**WORK TASK**: Every line with the string "level" must be copied from the entries below.
..........
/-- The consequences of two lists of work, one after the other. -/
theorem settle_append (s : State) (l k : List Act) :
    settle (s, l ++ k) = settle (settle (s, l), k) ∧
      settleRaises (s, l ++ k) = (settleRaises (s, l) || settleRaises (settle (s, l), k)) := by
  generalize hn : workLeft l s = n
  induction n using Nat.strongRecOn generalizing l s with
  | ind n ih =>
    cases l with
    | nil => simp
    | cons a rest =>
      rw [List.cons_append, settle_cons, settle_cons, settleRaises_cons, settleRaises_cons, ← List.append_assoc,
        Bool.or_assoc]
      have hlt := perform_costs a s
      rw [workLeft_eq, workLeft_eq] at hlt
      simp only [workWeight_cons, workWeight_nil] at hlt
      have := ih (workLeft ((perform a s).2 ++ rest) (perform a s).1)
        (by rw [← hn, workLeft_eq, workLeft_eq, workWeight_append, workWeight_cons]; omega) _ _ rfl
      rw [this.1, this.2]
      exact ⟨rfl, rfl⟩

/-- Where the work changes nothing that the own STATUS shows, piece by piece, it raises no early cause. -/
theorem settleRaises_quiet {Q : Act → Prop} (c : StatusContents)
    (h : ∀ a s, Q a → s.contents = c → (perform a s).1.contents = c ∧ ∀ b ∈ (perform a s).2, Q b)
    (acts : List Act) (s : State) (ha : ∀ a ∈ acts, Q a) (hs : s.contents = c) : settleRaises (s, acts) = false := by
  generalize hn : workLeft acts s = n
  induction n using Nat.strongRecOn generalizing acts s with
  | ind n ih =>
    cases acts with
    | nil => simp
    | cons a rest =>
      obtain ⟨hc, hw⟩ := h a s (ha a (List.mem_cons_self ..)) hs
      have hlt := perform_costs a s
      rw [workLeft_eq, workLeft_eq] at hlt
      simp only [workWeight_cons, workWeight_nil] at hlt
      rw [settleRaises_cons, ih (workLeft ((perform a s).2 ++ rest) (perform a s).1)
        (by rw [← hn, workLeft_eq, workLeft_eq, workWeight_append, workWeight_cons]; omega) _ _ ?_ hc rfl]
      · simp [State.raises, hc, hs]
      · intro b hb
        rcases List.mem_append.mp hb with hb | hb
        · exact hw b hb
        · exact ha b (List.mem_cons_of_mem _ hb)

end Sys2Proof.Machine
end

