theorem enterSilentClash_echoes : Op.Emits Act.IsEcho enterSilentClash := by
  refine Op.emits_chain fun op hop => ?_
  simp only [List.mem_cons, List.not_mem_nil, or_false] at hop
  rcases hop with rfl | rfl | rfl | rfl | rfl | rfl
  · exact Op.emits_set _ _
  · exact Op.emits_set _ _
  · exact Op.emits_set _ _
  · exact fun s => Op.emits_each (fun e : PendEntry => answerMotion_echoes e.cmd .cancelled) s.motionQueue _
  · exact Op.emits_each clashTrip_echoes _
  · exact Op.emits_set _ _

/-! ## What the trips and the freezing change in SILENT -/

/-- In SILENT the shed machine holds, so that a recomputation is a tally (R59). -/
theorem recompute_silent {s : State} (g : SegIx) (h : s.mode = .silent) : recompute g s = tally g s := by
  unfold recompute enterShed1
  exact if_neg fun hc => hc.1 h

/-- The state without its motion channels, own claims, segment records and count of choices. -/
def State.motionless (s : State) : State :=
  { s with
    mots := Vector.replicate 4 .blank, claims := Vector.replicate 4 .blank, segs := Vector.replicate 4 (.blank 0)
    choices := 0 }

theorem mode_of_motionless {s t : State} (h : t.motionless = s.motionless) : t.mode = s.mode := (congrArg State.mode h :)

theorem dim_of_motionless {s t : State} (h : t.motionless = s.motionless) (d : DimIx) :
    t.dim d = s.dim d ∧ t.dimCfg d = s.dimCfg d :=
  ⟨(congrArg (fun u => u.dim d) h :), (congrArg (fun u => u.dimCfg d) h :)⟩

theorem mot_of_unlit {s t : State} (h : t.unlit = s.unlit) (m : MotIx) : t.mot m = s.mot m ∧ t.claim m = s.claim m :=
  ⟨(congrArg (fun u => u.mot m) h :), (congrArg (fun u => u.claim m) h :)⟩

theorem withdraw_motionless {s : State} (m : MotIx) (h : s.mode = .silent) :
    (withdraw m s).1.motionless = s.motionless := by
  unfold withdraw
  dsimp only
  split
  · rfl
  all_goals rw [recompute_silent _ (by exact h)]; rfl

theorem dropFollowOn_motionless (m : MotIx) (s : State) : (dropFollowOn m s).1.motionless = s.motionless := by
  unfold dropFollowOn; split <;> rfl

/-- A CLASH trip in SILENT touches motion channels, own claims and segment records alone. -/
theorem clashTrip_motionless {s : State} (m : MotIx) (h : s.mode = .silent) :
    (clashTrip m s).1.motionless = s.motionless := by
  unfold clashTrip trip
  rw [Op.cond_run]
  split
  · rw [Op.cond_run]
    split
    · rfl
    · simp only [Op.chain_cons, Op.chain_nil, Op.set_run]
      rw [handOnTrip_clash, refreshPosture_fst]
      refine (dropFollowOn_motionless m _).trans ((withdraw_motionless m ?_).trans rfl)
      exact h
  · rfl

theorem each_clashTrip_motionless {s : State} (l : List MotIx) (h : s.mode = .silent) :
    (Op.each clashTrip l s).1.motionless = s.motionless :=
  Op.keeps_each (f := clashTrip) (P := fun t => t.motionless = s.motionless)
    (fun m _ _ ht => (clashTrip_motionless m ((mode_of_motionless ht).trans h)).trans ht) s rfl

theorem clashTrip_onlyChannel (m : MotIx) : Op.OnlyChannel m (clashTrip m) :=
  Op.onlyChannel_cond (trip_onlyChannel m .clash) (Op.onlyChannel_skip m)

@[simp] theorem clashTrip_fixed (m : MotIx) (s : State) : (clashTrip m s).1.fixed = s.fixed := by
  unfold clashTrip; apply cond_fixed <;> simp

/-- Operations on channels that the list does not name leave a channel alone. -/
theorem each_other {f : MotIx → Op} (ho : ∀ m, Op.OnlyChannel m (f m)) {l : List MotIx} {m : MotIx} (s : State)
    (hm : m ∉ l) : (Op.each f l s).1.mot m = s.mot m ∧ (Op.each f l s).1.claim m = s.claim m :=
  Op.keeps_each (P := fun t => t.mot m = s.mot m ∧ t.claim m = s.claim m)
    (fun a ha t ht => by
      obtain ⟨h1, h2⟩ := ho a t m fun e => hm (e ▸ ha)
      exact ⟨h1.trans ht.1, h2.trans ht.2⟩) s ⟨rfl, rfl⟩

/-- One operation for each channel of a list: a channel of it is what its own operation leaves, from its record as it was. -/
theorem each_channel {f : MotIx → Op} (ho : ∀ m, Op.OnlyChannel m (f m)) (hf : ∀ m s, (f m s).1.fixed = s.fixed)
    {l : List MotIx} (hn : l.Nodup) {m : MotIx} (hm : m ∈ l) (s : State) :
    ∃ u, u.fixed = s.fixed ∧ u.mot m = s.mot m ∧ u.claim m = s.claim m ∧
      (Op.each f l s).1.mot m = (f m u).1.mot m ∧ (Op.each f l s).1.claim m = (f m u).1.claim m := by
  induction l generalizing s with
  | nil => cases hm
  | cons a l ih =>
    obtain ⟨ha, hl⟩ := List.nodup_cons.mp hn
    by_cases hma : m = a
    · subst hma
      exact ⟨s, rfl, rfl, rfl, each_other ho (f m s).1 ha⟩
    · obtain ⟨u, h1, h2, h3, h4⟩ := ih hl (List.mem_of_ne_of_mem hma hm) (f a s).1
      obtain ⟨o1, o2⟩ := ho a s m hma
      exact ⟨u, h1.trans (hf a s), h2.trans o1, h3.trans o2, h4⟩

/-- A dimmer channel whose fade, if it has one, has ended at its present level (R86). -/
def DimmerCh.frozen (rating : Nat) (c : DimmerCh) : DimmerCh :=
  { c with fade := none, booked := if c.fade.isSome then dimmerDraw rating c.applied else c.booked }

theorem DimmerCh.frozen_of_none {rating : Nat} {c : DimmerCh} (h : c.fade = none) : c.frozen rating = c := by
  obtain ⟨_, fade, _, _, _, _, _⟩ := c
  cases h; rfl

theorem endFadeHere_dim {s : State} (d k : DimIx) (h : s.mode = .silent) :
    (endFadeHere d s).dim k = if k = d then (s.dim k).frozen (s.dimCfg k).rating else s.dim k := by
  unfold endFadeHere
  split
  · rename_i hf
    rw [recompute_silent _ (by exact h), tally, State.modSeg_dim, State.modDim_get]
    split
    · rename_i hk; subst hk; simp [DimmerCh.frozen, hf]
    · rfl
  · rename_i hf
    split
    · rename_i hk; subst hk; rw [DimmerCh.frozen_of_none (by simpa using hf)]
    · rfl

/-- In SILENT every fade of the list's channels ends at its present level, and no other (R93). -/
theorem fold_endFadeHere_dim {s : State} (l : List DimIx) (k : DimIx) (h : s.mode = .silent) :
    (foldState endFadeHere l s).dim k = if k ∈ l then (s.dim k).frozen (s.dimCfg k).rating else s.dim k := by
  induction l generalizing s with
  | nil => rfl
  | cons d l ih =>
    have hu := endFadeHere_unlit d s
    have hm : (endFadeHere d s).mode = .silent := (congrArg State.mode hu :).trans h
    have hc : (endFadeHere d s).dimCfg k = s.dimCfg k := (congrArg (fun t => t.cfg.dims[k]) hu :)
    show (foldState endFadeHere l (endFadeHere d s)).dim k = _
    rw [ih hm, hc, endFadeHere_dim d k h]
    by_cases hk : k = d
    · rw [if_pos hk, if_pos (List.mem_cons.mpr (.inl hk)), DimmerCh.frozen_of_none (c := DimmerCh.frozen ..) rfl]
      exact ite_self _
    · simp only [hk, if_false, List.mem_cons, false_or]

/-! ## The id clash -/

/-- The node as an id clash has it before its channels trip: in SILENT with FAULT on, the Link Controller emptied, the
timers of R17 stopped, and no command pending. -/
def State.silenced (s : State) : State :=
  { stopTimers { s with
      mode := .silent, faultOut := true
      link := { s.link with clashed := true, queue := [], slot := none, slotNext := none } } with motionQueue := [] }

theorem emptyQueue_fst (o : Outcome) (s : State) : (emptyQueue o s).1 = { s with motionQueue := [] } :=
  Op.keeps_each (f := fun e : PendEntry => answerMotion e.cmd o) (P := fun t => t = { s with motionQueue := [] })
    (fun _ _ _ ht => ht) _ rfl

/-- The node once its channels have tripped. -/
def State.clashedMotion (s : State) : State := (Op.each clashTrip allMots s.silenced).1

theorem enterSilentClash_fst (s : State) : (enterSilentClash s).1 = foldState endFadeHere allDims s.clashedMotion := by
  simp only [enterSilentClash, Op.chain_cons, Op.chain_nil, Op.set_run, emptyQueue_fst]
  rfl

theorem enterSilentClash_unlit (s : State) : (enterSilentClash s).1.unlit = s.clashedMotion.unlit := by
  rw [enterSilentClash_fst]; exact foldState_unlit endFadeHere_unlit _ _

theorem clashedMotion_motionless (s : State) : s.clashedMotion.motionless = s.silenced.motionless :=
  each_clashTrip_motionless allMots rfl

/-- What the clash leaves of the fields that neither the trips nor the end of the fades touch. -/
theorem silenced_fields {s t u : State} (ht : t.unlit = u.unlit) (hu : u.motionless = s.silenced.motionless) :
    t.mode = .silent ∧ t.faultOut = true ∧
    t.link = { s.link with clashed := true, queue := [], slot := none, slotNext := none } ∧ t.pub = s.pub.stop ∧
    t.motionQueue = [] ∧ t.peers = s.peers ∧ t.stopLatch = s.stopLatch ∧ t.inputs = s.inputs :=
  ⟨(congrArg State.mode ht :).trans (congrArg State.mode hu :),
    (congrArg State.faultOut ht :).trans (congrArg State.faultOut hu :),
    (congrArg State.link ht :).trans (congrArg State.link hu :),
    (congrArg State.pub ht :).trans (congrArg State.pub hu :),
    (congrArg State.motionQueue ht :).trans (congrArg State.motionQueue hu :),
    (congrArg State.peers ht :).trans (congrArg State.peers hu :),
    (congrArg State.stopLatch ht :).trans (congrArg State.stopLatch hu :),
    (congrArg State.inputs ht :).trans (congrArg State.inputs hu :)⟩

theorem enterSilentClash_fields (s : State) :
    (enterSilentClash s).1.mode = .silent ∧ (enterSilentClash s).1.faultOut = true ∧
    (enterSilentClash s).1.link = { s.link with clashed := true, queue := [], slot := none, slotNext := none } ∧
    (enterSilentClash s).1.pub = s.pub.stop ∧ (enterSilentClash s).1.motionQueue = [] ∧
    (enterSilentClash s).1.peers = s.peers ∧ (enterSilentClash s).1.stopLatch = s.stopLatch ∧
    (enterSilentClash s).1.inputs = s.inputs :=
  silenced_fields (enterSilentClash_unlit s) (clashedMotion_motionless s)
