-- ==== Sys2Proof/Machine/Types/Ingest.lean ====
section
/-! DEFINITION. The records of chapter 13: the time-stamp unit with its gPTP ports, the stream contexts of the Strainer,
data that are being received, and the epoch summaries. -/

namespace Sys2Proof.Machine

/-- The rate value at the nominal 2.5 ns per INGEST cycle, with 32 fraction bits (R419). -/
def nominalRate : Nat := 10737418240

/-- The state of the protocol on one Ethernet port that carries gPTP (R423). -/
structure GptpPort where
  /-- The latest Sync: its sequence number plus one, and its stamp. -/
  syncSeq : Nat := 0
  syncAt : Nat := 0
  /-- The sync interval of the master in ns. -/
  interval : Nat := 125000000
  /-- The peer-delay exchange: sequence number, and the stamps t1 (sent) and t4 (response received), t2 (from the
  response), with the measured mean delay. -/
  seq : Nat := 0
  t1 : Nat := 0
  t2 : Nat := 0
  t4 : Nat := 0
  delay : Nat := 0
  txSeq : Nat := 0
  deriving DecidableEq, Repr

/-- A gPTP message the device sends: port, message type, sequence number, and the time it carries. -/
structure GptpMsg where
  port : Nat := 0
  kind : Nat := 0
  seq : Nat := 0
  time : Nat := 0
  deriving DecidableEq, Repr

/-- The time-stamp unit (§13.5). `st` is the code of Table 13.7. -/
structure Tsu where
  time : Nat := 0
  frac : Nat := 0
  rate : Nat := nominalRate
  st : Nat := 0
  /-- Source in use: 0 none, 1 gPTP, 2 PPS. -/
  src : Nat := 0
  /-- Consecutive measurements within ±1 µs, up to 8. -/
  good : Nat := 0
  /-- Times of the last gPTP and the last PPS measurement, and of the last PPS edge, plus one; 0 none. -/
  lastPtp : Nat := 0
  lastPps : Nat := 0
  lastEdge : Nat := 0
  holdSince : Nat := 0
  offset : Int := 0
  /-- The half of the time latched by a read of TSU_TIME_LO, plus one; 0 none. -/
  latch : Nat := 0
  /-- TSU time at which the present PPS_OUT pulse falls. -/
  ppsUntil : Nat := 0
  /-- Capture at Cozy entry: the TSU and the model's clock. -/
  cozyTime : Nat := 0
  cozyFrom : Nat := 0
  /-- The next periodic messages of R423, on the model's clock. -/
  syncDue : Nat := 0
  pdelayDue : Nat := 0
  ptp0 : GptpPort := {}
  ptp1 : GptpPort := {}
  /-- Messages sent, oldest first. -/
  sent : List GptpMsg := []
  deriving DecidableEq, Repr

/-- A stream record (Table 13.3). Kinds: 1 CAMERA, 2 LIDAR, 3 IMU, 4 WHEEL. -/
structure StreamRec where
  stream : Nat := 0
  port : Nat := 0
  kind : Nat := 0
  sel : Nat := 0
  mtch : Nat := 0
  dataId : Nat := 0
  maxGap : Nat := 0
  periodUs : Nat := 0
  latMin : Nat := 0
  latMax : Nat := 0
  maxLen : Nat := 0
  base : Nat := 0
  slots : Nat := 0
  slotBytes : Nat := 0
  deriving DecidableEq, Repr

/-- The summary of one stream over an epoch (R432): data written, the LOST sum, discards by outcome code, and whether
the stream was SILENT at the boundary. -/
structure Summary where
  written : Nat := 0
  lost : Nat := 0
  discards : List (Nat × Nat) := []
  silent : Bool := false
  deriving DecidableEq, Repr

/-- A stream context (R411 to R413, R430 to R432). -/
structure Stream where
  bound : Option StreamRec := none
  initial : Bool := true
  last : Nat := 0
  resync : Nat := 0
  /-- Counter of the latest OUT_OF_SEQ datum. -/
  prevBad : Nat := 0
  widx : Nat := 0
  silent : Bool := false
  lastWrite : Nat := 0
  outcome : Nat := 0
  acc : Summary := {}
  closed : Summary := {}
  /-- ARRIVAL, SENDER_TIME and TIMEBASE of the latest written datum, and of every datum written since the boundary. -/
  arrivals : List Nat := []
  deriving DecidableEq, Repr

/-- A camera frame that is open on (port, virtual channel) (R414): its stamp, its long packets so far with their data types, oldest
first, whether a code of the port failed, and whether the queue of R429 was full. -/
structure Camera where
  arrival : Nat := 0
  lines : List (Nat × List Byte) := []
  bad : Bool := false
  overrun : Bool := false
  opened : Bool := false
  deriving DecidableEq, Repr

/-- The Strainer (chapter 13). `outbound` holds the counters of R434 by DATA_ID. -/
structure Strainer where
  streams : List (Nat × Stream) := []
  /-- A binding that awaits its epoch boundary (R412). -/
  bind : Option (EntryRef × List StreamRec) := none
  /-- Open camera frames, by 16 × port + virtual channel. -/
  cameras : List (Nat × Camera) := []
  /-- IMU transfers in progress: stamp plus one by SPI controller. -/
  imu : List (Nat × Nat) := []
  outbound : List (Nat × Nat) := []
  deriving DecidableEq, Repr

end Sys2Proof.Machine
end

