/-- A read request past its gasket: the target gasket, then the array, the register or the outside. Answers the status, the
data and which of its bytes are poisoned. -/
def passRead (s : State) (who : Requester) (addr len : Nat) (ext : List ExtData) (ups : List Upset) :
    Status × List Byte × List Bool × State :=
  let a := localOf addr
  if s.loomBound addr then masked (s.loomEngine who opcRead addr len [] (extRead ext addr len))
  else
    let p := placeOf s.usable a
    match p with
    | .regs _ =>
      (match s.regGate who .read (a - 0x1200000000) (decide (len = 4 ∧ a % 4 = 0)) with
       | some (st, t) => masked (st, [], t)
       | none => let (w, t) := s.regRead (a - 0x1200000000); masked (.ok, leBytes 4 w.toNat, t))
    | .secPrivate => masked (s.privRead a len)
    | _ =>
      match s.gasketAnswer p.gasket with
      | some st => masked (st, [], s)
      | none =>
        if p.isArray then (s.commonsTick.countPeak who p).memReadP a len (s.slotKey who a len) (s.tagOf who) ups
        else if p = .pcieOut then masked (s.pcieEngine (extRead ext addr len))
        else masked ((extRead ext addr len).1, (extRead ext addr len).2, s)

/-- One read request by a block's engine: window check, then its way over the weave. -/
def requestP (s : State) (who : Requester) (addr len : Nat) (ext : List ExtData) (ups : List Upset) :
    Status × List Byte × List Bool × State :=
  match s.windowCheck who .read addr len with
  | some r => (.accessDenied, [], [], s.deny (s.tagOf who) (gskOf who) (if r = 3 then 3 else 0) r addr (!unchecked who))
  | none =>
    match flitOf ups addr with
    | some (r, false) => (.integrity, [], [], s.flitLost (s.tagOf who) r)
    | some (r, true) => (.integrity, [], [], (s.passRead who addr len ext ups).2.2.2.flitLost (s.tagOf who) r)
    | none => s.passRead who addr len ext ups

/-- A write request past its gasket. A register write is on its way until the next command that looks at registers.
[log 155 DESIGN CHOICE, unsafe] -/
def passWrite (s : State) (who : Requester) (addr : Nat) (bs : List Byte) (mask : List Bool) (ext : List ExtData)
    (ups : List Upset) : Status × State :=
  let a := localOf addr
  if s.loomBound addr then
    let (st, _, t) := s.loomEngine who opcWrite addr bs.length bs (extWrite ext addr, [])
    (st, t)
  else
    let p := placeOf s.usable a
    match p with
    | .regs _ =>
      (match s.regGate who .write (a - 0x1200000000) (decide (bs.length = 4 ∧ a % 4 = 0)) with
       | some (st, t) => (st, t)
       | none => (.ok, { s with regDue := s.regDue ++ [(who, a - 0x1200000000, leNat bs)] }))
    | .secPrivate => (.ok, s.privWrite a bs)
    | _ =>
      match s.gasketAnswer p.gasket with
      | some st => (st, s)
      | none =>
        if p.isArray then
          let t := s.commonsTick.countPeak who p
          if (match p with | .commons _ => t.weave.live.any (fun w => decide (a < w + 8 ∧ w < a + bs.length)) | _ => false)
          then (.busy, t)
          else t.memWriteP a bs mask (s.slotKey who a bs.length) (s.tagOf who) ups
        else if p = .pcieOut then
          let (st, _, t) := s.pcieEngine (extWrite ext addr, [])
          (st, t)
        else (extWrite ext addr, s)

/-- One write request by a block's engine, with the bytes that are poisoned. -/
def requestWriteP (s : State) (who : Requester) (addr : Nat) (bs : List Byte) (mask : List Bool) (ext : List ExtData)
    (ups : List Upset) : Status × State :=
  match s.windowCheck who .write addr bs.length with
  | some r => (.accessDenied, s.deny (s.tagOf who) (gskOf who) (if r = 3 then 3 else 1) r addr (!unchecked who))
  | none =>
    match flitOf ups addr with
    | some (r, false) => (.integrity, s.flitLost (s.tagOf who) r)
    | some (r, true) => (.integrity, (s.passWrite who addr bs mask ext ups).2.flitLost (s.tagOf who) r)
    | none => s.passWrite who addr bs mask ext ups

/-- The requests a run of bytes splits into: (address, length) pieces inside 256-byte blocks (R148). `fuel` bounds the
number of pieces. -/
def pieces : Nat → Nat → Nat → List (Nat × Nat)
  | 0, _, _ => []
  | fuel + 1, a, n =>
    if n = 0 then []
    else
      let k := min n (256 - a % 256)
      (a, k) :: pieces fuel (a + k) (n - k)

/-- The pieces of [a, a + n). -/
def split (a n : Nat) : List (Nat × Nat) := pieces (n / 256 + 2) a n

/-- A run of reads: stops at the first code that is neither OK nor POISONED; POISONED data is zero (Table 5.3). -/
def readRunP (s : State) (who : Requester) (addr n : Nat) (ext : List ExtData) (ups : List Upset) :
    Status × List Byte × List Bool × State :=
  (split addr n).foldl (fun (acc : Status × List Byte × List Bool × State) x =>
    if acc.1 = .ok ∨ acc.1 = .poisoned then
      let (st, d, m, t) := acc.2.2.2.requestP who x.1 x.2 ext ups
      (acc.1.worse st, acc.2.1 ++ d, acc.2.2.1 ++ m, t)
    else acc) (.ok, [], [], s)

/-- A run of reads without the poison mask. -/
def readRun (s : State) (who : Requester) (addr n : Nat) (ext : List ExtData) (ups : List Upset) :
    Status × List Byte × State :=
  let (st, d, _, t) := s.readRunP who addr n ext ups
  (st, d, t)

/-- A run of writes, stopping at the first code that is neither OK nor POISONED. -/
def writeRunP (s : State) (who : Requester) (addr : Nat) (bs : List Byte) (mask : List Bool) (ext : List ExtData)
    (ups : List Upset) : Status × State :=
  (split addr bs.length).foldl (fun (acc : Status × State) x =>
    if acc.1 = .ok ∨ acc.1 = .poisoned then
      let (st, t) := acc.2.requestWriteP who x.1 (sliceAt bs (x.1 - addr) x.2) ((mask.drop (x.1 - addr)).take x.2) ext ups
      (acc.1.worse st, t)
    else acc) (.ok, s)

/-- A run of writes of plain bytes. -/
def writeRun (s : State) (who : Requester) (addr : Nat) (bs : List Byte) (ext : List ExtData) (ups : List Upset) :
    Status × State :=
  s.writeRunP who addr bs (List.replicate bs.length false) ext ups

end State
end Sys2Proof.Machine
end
..........
**EXERCISE RESULT**:
/-- A dimmer channel whose fade, if it has one, has ended at its present level (R86). -/
/-- In SILENT every fade of the list's channels ends at its present level, and no other (R93). -/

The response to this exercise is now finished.